AWS RTB Fabric is now generally available — If you’re working in advertising technology, you’ll be interested in AWS RTB Fabric, a fully managed service for real-time bidding workloads. It connects AdTech partners like SSPs, DSPs, and publishers through a private, high-performance network that delivers single-digit millisecond latency—critical for those split-second ad auctions. The service reduces networking costs by up to 80% compared to standard cloud solutions with no upfront commitments, and includes three built-in modules to optimize traffic, improve bid efficiency, and increase bid response rates. AWS RTB Fabric is available in US East (N. Virginia), US West (Oregon), Asia Pacific (Singapore and Tokyo), and Europe (Frankfurt and Ireland).

Customer Carbon Footprint Tool now includes Scope 3 emissions data — Understanding the full environmental impact of your cloud usage just got more comprehensive. The AWS Customer Carbon Footprint Tool (CCFT) now covers all three industry-standard emission scopes as defined by the Greenhouse Gas Protocol. This update adds Scope 3 emissions—covering the lifecycle carbon impact from manufacturing servers, powering AWS facilities, and transporting equipment to data centers—plus Scope 1 natural gas and refrigerants. With historical data available back to January 2022, you can track your progress over time and make informed decisions about your cloud strategy to meet sustainability goals. Access the data through the CCFT dashboard or AWS Billing and Cost Management Data Exports.

Additional updates

I thought these projects, blog posts, and news items were also interesting:

AWS Secret-West Region is now available — AWS launched its second Secret Region in the western United States, capable of handling mission-critical workloads at the Secret U.S. security classification level. This new region provides enhanced performance for latency-sensitive workloads and offers multi-region resiliency with geographic separation for Intelligence Community and Department of Defense missions. The infrastructure features data centers and network architecture designed, built, accredited, and operated for security compliance with Intelligence Community Directive requirements.

Amazon CloudWatch now generates incident reports — CloudWatch investigations can now automatically generate comprehensive incident reports that include executive summaries, timeline of events, impact assessments, and actionable recommendations. The feature collects and correlates telemetry data along with investigation actions to help teams identify patterns and implement preventive measures through structured post-incident analysis.

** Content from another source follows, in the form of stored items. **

/-- R69, R319, R323: the thermal manager after a reset of its domain; the derate sequences continue from their held values (R319), the
record of what was logged is the MGP's, and the CE keeps the last enforced limit. -/
def Thm.domainReset (t : Thm) : Thm := { ({} : Thm) with dis := t.dis, chg := t.chg, hotAgo := t.hotAgo, xLogged := t.xLogged }

/-- R16, R22, R63, R69: domain d goes down: its fence closes first, and its blocks return to their reset values. -/
def State.domainDown (s : State) (d : Nat) : State :=
  let s1 := { s with sys := { s.sys with pd := s.sys.pd.set d false, fenced := s.sys.fenced.set d true } }
  match d with
  | 4 => (List.range 8).foldl (fun t p => t.modPh p (fun _ => {})) s1
  | 5 => (List.range 8).foldl (fun t p => t.modPh (8 + p) (fun _ => {})) s1
  | 7 => s1.modUnit 0 RUnit.domainReset
  | 8 => s1.modUnit 1 RUnit.domainReset
  | 9 => { s1 with lmp := { s1.lmp with ports := s1.lmp.ports.map (fun x => { x with st := .disabled }) } }
  | 10 => { s1 with prl := s1.prl.domainReset }
  | 11 => { s1 with thm := s1.thm.domainReset }
  | _ => s1

/-- R64, R80: the FSQ starts once every domain of the order is ready, in SELFTEST or in the state that an isolation or the end of the
self-test has entered meanwhile. -/
def State.allReady (s : State) : State :=
  if s.sys.powering.isEmpty && !s.fsq.running && s.sys.st != .boot && s.sys.st != .off then (s.readStraps).startFsq else s

/-- R64: DOMAIN_READY: the domain at the head of the order reports ready. -/
def execDomainReady (d : Fin 12) (s : State) : Out :=
  match s.sys.powering with
  | [] => .next s
  | h :: rest =>
    if h ≠ d.val then .next s
    else
      .next ({ s.domainUp d.val with sys := { (s.domainUp d.val).sys with powering := rest } } : State).allReady

/-- R25: FENCE_OPEN: the blocks of a powered domain signal that they are ready. -/
def execFenceOpen (d : Fin 12) (s : State) : Out :=
  if nth s.sys.pd d.val false then .next { s with sys := { s.sys with fenced := s.sys.fenced.set d.val false } } else .next s

/-! The self-test (R61). -/

/-- R61: one item: row, passed, critical, and the cause of a critical failure (none where the spec gives none). -/
abbrev TestItem := Nat × Bool × Bool × Option Nat

/-- R61, R105: radio loopback is critical where both units fail; with one unit passing it never is, whichever image is stored, as R105
says of every such case. (Log entry 89, DEDUCED.) -/
def SelfTest.radioCritical (r : SelfTest) : Bool := !(r.u0 || r.u1)

/-- R61: the eleven items. -/
def State.testItems (s : State) (r : SelfTest) : List TestItem :=
  [(0, r.coilFail % 256 == 0, true, some 0x0F), (1, !s.pins.aux.any id, true, some 0x0D), (2, r.refs, true, some 0x18),
   (3, s.mea.loop == 0, true, some 0x01), (4, r.ro, true, some 0x18), (5, r.ecc, true, some 0x18),
   (6, r.pwmFail == 0, (List.range 16).any (fun p => bitOf r.pwmFail p && bitOf s.enMask p), some 0x18),
   (7, r.u0 && r.u1, r.radioCritical, none),
   (8, s.prl.mode == 0 || s.prl.partner.isSome, false, none),
   (9, s.plk.link.any id, false, none),
   (10, decide (48 ≤ (s.fnl.links.filter (fun l => 2 ≤ l.st)).length + (s.mir P.sagLostMax).toNat), false, none)]

/-- R61: items that fail. -/
def failedItems (l : List TestItem) : List TestItem := l.filter (fun (i : TestItem) => !i.2.1)

/-- R61, R332: the causes that the failed critical items give, lowest first (R333). (Log entry 29, DEDUCED.) -/
def critCauses (bad : List TestItem) : List Nat :=
  let l := (bad.filter (fun (i : TestItem) => i.2.2.1)).filterMap (fun (i : TestItem) => i.2.2.2)
  (List.range 0x19).filter (l.contains ·)

/-- R61, R332: isolate for every cause of a failed self-test; a failure to which the table gives none isolates with 0x00. (Log entry 29,
DEDUCED.) -/
def State.isolateAll (s : State) (l : List Nat) : State :=
  match l with
  | [] => s.isolate 0
  | c :: cs => cs.foldl State.isolate (s.isolate c)

/-- R61, R486: log a failed item. -/
def State.logItem (s : State) (detail : Nat) (i : TestItem) : State :=
  s.logPost 0 0x0104 (if i.2.2.1 then 4 else 2) ([i.1, 0] ++ le4 detail)

/-- R439: the FAIL bits: references, ring oscillators, ECC, U0, U1, PWM readback. -/
def SelfTest.failBits (r : SelfTest) : Nat := maskOf [!r.refs, !r.ro, !r.ecc, !r.u0, !r.u1, r.pwmFail != 0]

/-- R61, R332, R340, R341: the saggar after the output test of its switches and the reading of the contactors with every path off. -/
def Sag.tested (g : Sag) (fail : Nat) (aux : List Bool) : Sag :=
  let f := (List.range 8).map (bitOf fail)
  let w := (List.range 4).map (fun k => nth aux k false)
  { g with tpFail := f, tpWait := f, weld := w ++ g.weld.drop 4, weldWait := w ++ g.weldWait.drop 4 }

/-- R61, R340, R341, R378: what the items leave in the registers. -/
def State.testResults (s : State) (r : SelfTest) : State :=
  let s1 := { s with
    sys := { s.sys with selftestFail := r.failBits }
    prl := { s.prl with refOk := r.refs, pwmOk := r.pwmFail == 0, eccBad := s.prl.eccBad || !r.ecc }
    sag := s.sag.tested r.coilFail s.pins.aux }
  (s1.modUnit 0 (fun x => { x with loopOk := r.u0, tested := true })).modUnit 1 (fun x => { x with loopOk := r.u1, tested := true })

/-- R243, R364: the partner owns the harness, as this module can tell. -/
def State.partnerOwns (s : State) : Bool :=
  s.pins.ownHigh || (s.prl.mode == 1 && s.prl.pos == 1 && s.prl.partner.isSome && decide (s.prl.hbQuiet < 41))

/-- R364: the harness may be claimed: OWN is low, and a module of position 1 has heard no partner for 5 ms. -/
def State.mayClaim (s : State) : Bool := !s.pins.ownHigh && (s.prl.mode != 1 || s.prl.pos == 0 || decide (41 ≤ s.prl.hbQuiet))

/-- R154, R204: a node that is not joined as SELFTEST ends is LOST, which its records show from the FSQ's first write; a learning cycle of
its groups ends. -/
def State.startLost (s : State) (n : Nat) : State :=
  (s.modMn n (fun m => { m with lost := true })).modNode n (fun _ r => if r.learnArmed then (r.disarm true).write else r)

/-- R61: SELFTEST_DONE: every item has run; the critical failures isolate, or the module goes on. -/
def execSelftestDone (r : SelfTest) (s : State) : Out :=
  if s.sys.st ≠ .selftest then .next s
  else
    let s1 := (s.testResults r).bootReselect
    let bad := failedItems (s.testItems r)
    let s2 := bad.foldl (fun t i => t.logItem r.detail i) s1
    let s3 := (List.range 48).foldl (fun t n => if (t.nl n).st < 2 then t.startLost n else t) s2
    match bad.find? (fun (i : TestItem) => i.2.2.1) with
    | some i =>
      let s4 := s3.isolateAll (critCauses bad)
      .next (s4.post (.selftestEnded (some (i.2.2.2.getD 0)) s4.partnerOwns))
    | none =>
      -- every critical item has passed, which clears a recorded 0x18
      .next ({ s3 with sag := s3.sag.clears 0x18 }.post (.selftestEnded none s3.partnerOwns))

/-- R243, R364: OWN_CLAIM, with OWN as read for 100 µs. (Log entry 28, DEDUCED.) -/
def execOwnClaim (high : Bool) (s : State) : Out :=
  let s0 := { s with pins := { s.pins with ownHigh := high } }
  if s0.prl.owner || !(s0.sys.st == .standby || s0.sys.st == .isolated || s0.sys.st == .maintenance) then .next s0
  else if s0.partnerOwns then .next (if s0.sys.st = .standby then s0.post .ownLost else s0)
  else if !s0.mayClaim then .next s0
  else .next { s0 with prl := { s0.prl with owner := true }, phm := { s0.phm with owned := [true, true, true, true] } }

/-! Feeds and brown-out (R65 to R68, R508). -/

/-- R508: the feeds as they read. -/
def State.setFeed (s : State) (b : Bool) (on : Bool) : State :=
  { s with pins := if b then { s.pins with feedB := on } else { s.pins with feedA := on } }

/-- R50: FEED_GOOD: either feed has been above 16.8 V for 10 ms, in OFF. -/
def execFeedGood (a b : Bool) (s : State) : Out :=
  let s1 := { s with pins := { s.pins with feedA := a, feedB := b } }
  .next (if s.sys.st = .off && (a || b) then s1.powerOn else s1)

/-- R508: FEED_LOSS_SINGLE: one feed falls below 16.8 V while the other stays above it. -/
def execFeedLossSingle (b : Bool) (s : State) : Out := .next (s.setFeed b false)

/-- R508: FEED_RESTORED. -/
def execFeedRestored (b : Bool) (s : State) : Out := .next (s.setFeed b true)

/-- R65: HOLDUP_CHARGED, or fallen below its energy. -/
def execHoldupCharged (charged : Bool) (s : State) : Out := .next { s with sys := { s.sys with holdupOk := charged } }

/-- R66, R271, R272: the power stage at a brown-out warning: a tracking start is abandoned, a dispatching module ramps
down at SYS_BO_RAMP, a running stop takes that rate. -/
def State.boRamp (s : State) : State :=
  let rate := s.parN P.sysBoRamp
  if s.phm.trk.isStart then s.abandonTrk 2 2
  else if s.phm.trk = .stopping then { s with phm := { s.phm with stopRamp := rate } }
  else if s.dispatching && s.prl.owner then s.stopStart (some rate)
  else s

/-- R67: the pilot reports healthy feeds. -/
def State.pilotFeeds (s : State) : Bool :=
  match s.prl.partner with | some p => bitOf p.health 9 | none => false

/-- R66, R67: BROWN_OUT_WARNING. -/
def execBrownOutWarning (s : State) : Out :=
  if s.sys.st = .off || s.sys.boWarn then .next s
  else
    let s1 := { s with sys := { s.sys with boWarn := true, boPhase := .warned, feedBack := false }
                       pins := { s.pins with feedA := false, feedB := false } }
    let s2 := (s1.attn 3 4 []).post .brownOut
    if s2.sys.st = .pilot then
      .next { s2 with sag := { s2.sag with coil := List.replicate 4 false, pullin := List.replicate 4 false }
                      prl := { s2.prl with pathsRel := true } }
    else if s2.mayRequestSwap && s2.pilotFeeds then .next s2.requestSwap
    else .next s2.boRamp

/-- R66: BO_COILS_OFF: CO3, CO0, CO1 and CO2 are de-energised. -/
def execBoCoilsOff (s : State) : Out :=
  if s.sys.boPhase ≠ .warned then .next s
  else
    let s1 := (s.gatesLow).wantNone
    .next { s1 with sys := { s1.sys with boPhase := .coilsOff }
                    sag := { s1.sag with coil := List.replicate 4 false, pullin := List.replicate 4 false } }

/-- R66: BO_DOMAINS_OFF: PD1 and PD3 to PD11 go down, fences closed first; the harness is released. -/
def execBoDomainsOff (s : State) : Out :=
  if s.sys.boPhase ≠ .coilsOff then .next s
  else
    let s1 := [1, 3, 4, 5, 6, 7, 8, 9, 10, 11].foldl State.domainDown s
    .next { s1 with sys := { s1.sys with boPhase := .domainsOff, powering := [] }, fsq := { s1.fsq with running := false }
                    prl := { s1.prl with owner := false }, sag := { s1.sag with isolateOut := false, demandOut := false }
                    phm := { s1.phm with owned := List.replicate 4 false, enHigh := false, trk := .idle } }

/-- R66, R210, R475, R484: what the shutdown commits: the banked state, the CRITICAL record with every queued one, and the
PD0 backup. -/
def State.boCommit (s : State) : State :=
  let s1 := s.logPost (if s.sys.mgpAway then 1 else 0) 0x0103 4 ([s.sys.st.code, 0] ++ le4 (enc 32 s.pins.shunt))
  let s2 := (s1.logDrain).pd0Backup
  { s2 with log := { s2.log with banked := some (s2.csm.recs, s2.est), bankedBo := true } }

/-- R66, R68: BO_COMMIT_DONE: the commit has ended and PD2 goes off; a feed that has returned resets the module. (Log entry 24, DEDUCED.)
-/
def execBoCommitDone (s : State) : Out :=
  if s.sys.boPhase ≠ .domainsOff then .next s
  else
    let s1 := s.boCommit
    let s2 := { s1.domainDown 2 with sys := { (s1.domainDown 2).sys with
      st := .off, base := .off, prev := s1.sys.st, boPhase := .committed, boWarn := false, events := [] } }
    .next (if s.sys.feedBack then s2.powerOn else s2)

/-- R66: HOLDUP_EXHAUSTED: PD0 goes off. -/
def execHoldupExhausted (s : State) : Out :=
  if s.sys.st = .off then .next { s.domainDown 0 with sys := { (s.domainDown 0).sys with holdupOk := false } } else .next s

/-- R68: FEED_RETURN: a feed returns after the shutdown has started. -/
def execFeedReturn (s : State) : Out :=
  if s.sys.boPhase = .none then .next s
  else
    let s1 := { s with pins := { s.pins with feedA := true } }
    .next (if s.sys.st = .off then s1.powerOn else { s1 with sys := { s1.sys with feedBack := true } })

/-! The MGP away (R70, R343). -/

/-- R70: the earlier MGP reset lies less than 10 s back. -/
def State.wdRecent (s : State) : Bool := match s.sys.wdAt with | some t => decide (s.sys.clock - t < 81920) | none => false

/-- R434, R467: requests QUEUED or RUNNING as the MGP goes away are held; those RUNNING are marked. -/
def Mbx.mgpGone (m : Mbx) : Mbx :=
  { m with ch := m.ch.map (fun (c : Chan) =>
      if c.st = .queued ∨ c.st = .running then { c with st := .held, wasRunning := decide (c.st = .running) } else c) }

/-- R69, R70: MGP_WATCHDOG; an expiry while the MGP has not come back yet counts like any other, and the shutdown sequence of R66 is not
cut short by the escalation. -/
def execMgpWatchdog (s : State) : Out :=
  if s.sys.st = .off then .next s
  else
    let again := s.wdRecent
    let s1 := s.cfgEnd.logPost 0 0x0106 3 [if again then 2 else 1]
    if again && s.sys.boPhase == .none && (s.sys.st == .standby || s.sys.st == .isolated || s.sys.st == .pilot) then
      .next (s1.moduleReset 5)
    else .next { s1 with sys := { s1.sys with mgpAway := true, wdAt := some s.sys.clock, mgpStaysAway := s.sys.mgpStaysAway || again }
                         mbx := s1.mbx.mgpGone
                         est := { s1.est with planDue := true }, dict := { s1.dict with job := none }
                         sag := { s1.sag with login := none } }

/-- R343 bit 8: MGP_LOST: the MGP has been away for 10 s. -/
def execMgpLost (s : State) : Out :=
  .next (if s.sys.mgpAway then (({ s with sys := { s.sys with mgpLost := true } }).setDeg 8 true).autoSwap else s)

end Sys2Proof.Machine
end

Amazon Connect introduces threaded email views — Amazon Connect email now displays exchanges in a threaded format and automatically includes prior conversation context when agents compose responses. These enhancements make it easier for both agents and customers to maintain context and continuity across interactions, delivering a more natural and familiar email experience.

Amazon EC2 I8g instances expand to additional regions — Storage Optimized I8g instances are now available in Europe (London), Asia Pacific (Singapore), and Asia Pacific (Tokyo). Powered by AWS Graviton4 processors and third-generation AWS Nitro SSDs, these instances deliver up to 60% better compute performance and 65% better real-time storage performance per TB compared to previous generation I4g instances, with storage I/O latency reduced by up to 50%.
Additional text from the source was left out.